TOKYO, Nov 26 (Reuters) - Japanese shares closed at a more
than 29-and-a-half-year high on Thursday, as tech shares tracked
overnight advances on the U.S. Nasdaq, but worries over latest
coronavirus restrictions at home hindering economic recovery
capped gains.
The Nikkei share average ended up 0.91% at
26,537.31, its highest closing level since April 1991. There
were 101 advancers on the index against 118 decliners.
The broader Topix added 0.6% to 1,778.25.

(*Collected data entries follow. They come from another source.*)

-- ==== Sys2Proof/Safety.lean ====
section
/-! DEFINITION. What the claims call a good state: the tail padding is intact (R33), and the port's history is that of the
accepted words executed one by one from reset (R61, R87, R141). -/

namespace Sys2Proof.Machine

theorem padding_lt_bits (w : Width) (k : Fin w.pad) : Config.totalBits + k.val < w.nwords * w.bits :=
  Nat.add_comm _ _ ▸ Nat.add_lt_of_lt_sub k.isLt

/-- The canonical form of `M`: every tail padding bit is 1 (R33, R139). Among stores of this form "`M` [is] a function of
the 81 sets" (D7). -/
abbrev Memory.wf {w : Width} (m : Store w) : Prop :=
  ∀ k : Fin w.pad, bit m (Config.totalBits + k.val) (padding_lt_bits w k) = true

/-- The state with nothing waiting on the response port and the host's further drives left out: what R141 calls the
outcome of a run, once every response has been taken. -/
def State.settled (s : State) : State := { s.takeResponse with inputs := [] }

/-- The state is what issuing the accepted words, in order and one at a time, leaves of the machine after reset (R61,
R87, R141). -/
def State.Faithful (s : State) : Prop := issueAll s.accepted (State.resetAt s.width) = .next s.settled

/-- A response word that the engine can produce: a status code 0..6 and bits 11:9 zero, with `DATA = 0` unless the
status is `OK` (R74, R75). -/
def WellFormedResponse (r : Rsp) : Prop :=
  r.extractLsb' 9 3 = 0#3 ∧ (statusField r).toNat ≤ 6 ∧ (statusField r ≠ 0#4 → dataField r = 0#9)

/-- Every response waiting or taken is one the engine can produce. -/
def State.ResponsesWellFormed (s : State) : Prop := ∀ r ∈ s.taken ++ s.rsp.toList, WellFormedResponse r

/-- Some word with the opcode number `op`, in some state, is answered with the status `st` (R128). -/
def CanAnswer (op : Nat) (st : Status) : Prop :=
  ∃ (c : Cmd) (s t : State) (r : Rsp),
    (opField c).toNat = op ∧ execute c s = .next t ∧ t.rsp = some r ∧ statusField r = statusCode st

/-- Two machines, of one word width or of two, that hold the same candidate sets and the same at their ports: "the same
cell-level behaviour for every such `W`" (R7). -/
def SameCells (s t : State) : Prop :=
  (∀ p, s.cand p = t.cand p) ∧ s.rsp = t.rsp ∧ s.inputs = t.inputs ∧ s.accepted = t.accepted ∧ s.taken = t.taken

end Sys2Proof.Machine
end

Telecommunications, precision instruments
and electric appliances were among the top
sectoral performers on the main bourse, up between 1.51% and
1.79%.
The market opened on a weak note, but quickly reversed
course as tech-related shares advanced and investors snapped up
bargains, supported by the tech-heavy Nasdaq closing 0.47%
higher overnight.
Sentiment was also supported by other Asian peers and e-mini
futures, which was last up 0.26%, a market participant
said.
Video games developer Nintendo was among top 30
core Topix gainers, rising 4.6%.
Other tech shares followed suit, with heavyweight SoftBank
Group Corp and Tokyo Electron climbing 3.2%
and 3.3%, respectively.
As part of Japan's latest measures to rein in its highest
surge in COVID-19 infections yet, Tokyo on Wednesday urged
restaurants and bars to shorten their operating hours until
mid-December and residents to stay indoors as much as possible.
Economy Minister Yasutoshi Nishimura said medical resources
in parts of Japan are becoming strained and the next three weeks
would be critical to stopping the spread of infections.
The largest percentage gainers in the index were online game
publisher Nexon up 7.55%, followed by Olympus Corp
gaining 4.89% and internet firm Z Holdings Corp
rising 4.40%.
Sharp Corp jumped 3.69% after Bloomberg News
reported Nintendo has added the company as an assembler of its
popular Switch game console.
Elsewhere, the Mothers Index of startup firm shares
ended 0.39% higher, having dropped 2.1% in the previous session.